TSMC, the largest contract chipmaker, rose 48% to about $19.4 billion in the third quarter, according to Bloomberg’s calculations while other manufacturers warned that they are facing “a tougher market as inventories build up and orders are being cut by data center and consumer tech clients.”
Thanks to TSMC, while investors feared a “severe downturn,” Morgan Stanley now projects a return to growth for the chip industry by the second half of 2023
This TSMC better-than-expected revenue can be explained thanks to Apple diversifying the chips used on the iPhone 14 lineup and the iPhone 14 Pro models selling better than ever.
Since supply constraints still trouble the industry, Apple is diversifying the chips it offers by maintaining the iPhone 14 with last year’s A15 Bionic, while its best-selling iPhones 14 Pro and 14 Pro Max feature the new A16 Bionic processor.
With that, TSMC was able to keep manufacturing a chip it already mastered while giving a boost to the new processor introduced by the Cupertino company.

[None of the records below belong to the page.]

/-! ### The conversion and the evaluation together -/

/-- The operator and operand tokens after the first operand. -/
def infixToks (rest : List (AguOp × Token × Int)) : List ExprTok := rest.flatMap fun e => [.op e.1, .operand e.2.1]

theorem infixToks_cons : infixToks ((o, t, v) :: rest) = .op o :: .operand t :: infixToks rest := rfl

/-- A `*` or `/` on top of the operator stack is applied to the two topmost values next, whatever token follows. -/
theorem evalPostfix_top_prec_one (h : p.prec = 1) :
    evalPostfix expr f (postfixFrom (infixToks rest) (p :: st)) (b :: a :: vs) =
      andThen (aguApply expr p a b) fun q => evalPostfix expr f (postfixFrom (infixToks rest) st) (q :: vs) := by
  cases rest with
  | nil => rfl
  | cons e rest =>
    have hle : e.1.prec ≤ p.prec := by have := e.1.prec_eq_zero_or_one; omega
    rw [infixToks_cons, postfixFrom, popOps_of_prec_le hle]
    rfl

/-- What the operator stack and the values below the product hold while `sum o prod` is being read: nothing before the
first `+` or `-`, where the product is the whole sum, and then that operator and the sum. -/
inductive SumPending : List AguOp → List Int → Int → AguOp → Prop where
  | first : SumPending [] [] 0 .add
  | after {o : AguOp} {sum : Int} (ho : o.prec = 0) : SumPending [o] [sum] sum o

theorem SumPending.popOps_of_prec_zero (hs : SumPending st vs sum o) (hp : p.prec = 0) : popOps p st = (st, []) := by
  cases hs with
  | first => rfl
  | after ho => rw [popOps_of_prec_le (by omega)]; rfl

theorem SumPending.popOps_of_prec_one (hs : SumPending st vs sum o) (hp : p.prec = 1) : popOps p st = ([], st) := by
  cases hs with
  | first => rfl
  | after ho => exact popOps_of_prec_lt (by omega)

/-- Popping the pending operator adds the product to the sum, or subtracts it. -/
theorem SumPending.evalPostfix_flush (hs : SumPending st vs sum o) (ts : List ExprTok) :
    evalPostfix expr f (st.map .op ++ ts) (prod :: vs) =
      andThen (aguApply expr o sum prod) fun sum' => evalPostfix expr f ts [sum'] := by
  cases hs with
  | first => rw [aguApply, andThen_next, Int.zero_add]; rfl
  | after ho => rfl

theorem andThen_evalPostfix_nil (x : Result Int) : (andThen x fun v => evalPostfix expr f [] [v]) = x := by
  cases x <;> rfl

/-- The refinement: from any point after an operand, conversion and evaluation give the left-to-right reading (R154 to
R156). -/
theorem SumPending.evalPostfix_eq_infixFrom (hr : ∀ e ∈ rest, operandValue f e.2.1 = some e.2.2)
    (hs : SumPending st vs sum o) :
    evalPostfix expr f (postfixFrom (infixToks rest) st) (prod :: vs) =
      infixFrom expr sum o prod (rest.map fun e => (e.1, e.2.2)) := by
  induction rest generalizing st vs sum o prod with
  | nil =>
    calc evalPostfix expr f (st.map .op) (prod :: vs)
      _ = evalPostfix expr f (st.map .op ++ []) (prod :: vs) := by rw [List.append_nil]
      _ = aguApply expr o sum prod := by rw [hs.evalPostfix_flush, andThen_evalPostfix_nil]
  | cons e rest ih =>
    obtain ⟨p, t, v⟩ := e
    obtain ⟨ht, hrest⟩ := List.forall_mem_cons.1 hr
    rw [infixToks_cons, List.map_cons, postfixFrom]
    rcases p.prec_eq_zero_or_one with hp | hp
    · rw [hs.popOps_of_prec_zero hp, hs.evalPostfix_flush, infixFrom_of_prec_zero hp]
      congr 1
      funext sum'
      rw [postfixFrom, evalPostfix_operand ht]
      exact ih hrest (.after hp)
    · rw [hs.popOps_of_prec_one hp, infixFrom_of_prec_one hp, List.map_nil, List.nil_append, postfixFrom,
        evalPostfix_operand ht, evalPostfix_top_prec_one hp]
      congr 1
      funext prod'
      exact ih hrest hs

/-- An alternating list of operators and operands with values evaluates to its left-to-right reading. -/
theorem evalPostfix_toPostfix (ht : operandValue f t = some v) (hr : ∀ e ∈ rest, operandValue f e.2.1 = some e.2.2) :
    evalPostfix expr f (toPostfix (.operand t :: infixToks rest)) [] =
      infixValue expr v (rest.map fun e => (e.1, e.2.2)) := by
  rw [toPostfix, postfixFrom, evalPostfix_operand ht]
  exact SumPending.first.evalPostfix_eq_infixFrom hr

/-! ### Brackets (R151, R157) -/

theorem stripBrackets_enclosed (e : Token) : stripBrackets ('[' :: e ++ [']']) = e := by
  simp [stripBrackets]

theorem stripBrackets_of_not_isBracketed {e : Token} (h : isBracketed e = false) : stripBrackets e = e := by
  unfold isBracketed at h
  split at h
  · exact if_neg (by simpa using h)
  · rw [stripBrackets]
    assumption

theorem aguApply_div_eq_next : aguApply expr .div a b = .next v ↔ b ≠ 0 ∧ a.tdiv b = v := by
  unfold aguApply
  by_cases hb : b = 0 <;> simp [hb]

theorem aguApply_next_congr (expr' : Token) (h : aguApply expr o a b = .next v) : aguApply expr' o a b = .next v := by
  cases o with
  | add | sub | mul => exact h
  | div => exact aguApply_div_eq_next.2 (aguApply_div_eq_next.1 h)

/-- The expression's text shows in the faults only: a value does not depend on it. -/
theorem evalPostfix_next_congr (expr' : Token) {ts : List ExprTok} (h : evalPostfix expr f ts vs = .next v) :
    evalPostfix expr' f ts vs = .next v := by
  induction ts generalizing vs with
  | nil =>
    match vs, h with
    | [_], h => exact h
  | cons k ts ih =>
    cases k with
    | operand t =>
      rw [evalPostfix] at h ⊢
      cases ht : operandValue f t with
      | none => rw [ht] at h; cases h
      | some w => rw [ht] at h; exact ih h
    | op o =>
      match vs, h with
      | b :: a :: vs, h =>
        obtain ⟨w, hw, h⟩ := andThen_eq_next.1 h
        exact andThen_eq_next.2 ⟨w, aguApply_next_congr expr' hw, ih h⟩

/-! ### Expressions whose tokens are known (R153) -/

theorem operandValue_of_regTokOf {r : RegTok} (h : regTokOf f.names t = some r) :
    operandValue f t = some (readView r.suffix.view (f.get r.reg)) := by
  rw [operandValue, h]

Here’s what Bloomberg Intelligence’s Charles Shum said about TSMC:
For now, overseas capacity expansion will be front and center, especially in the US and Japan, as TSMC pushes to meet customers’ diversification requests and rises to the challenge of growing competition from Samsung and Intel. Rapidly rising depreciation and material costs, coupled with increasing uncertainty in smartphone demand, are putting a cap on its gross margin.”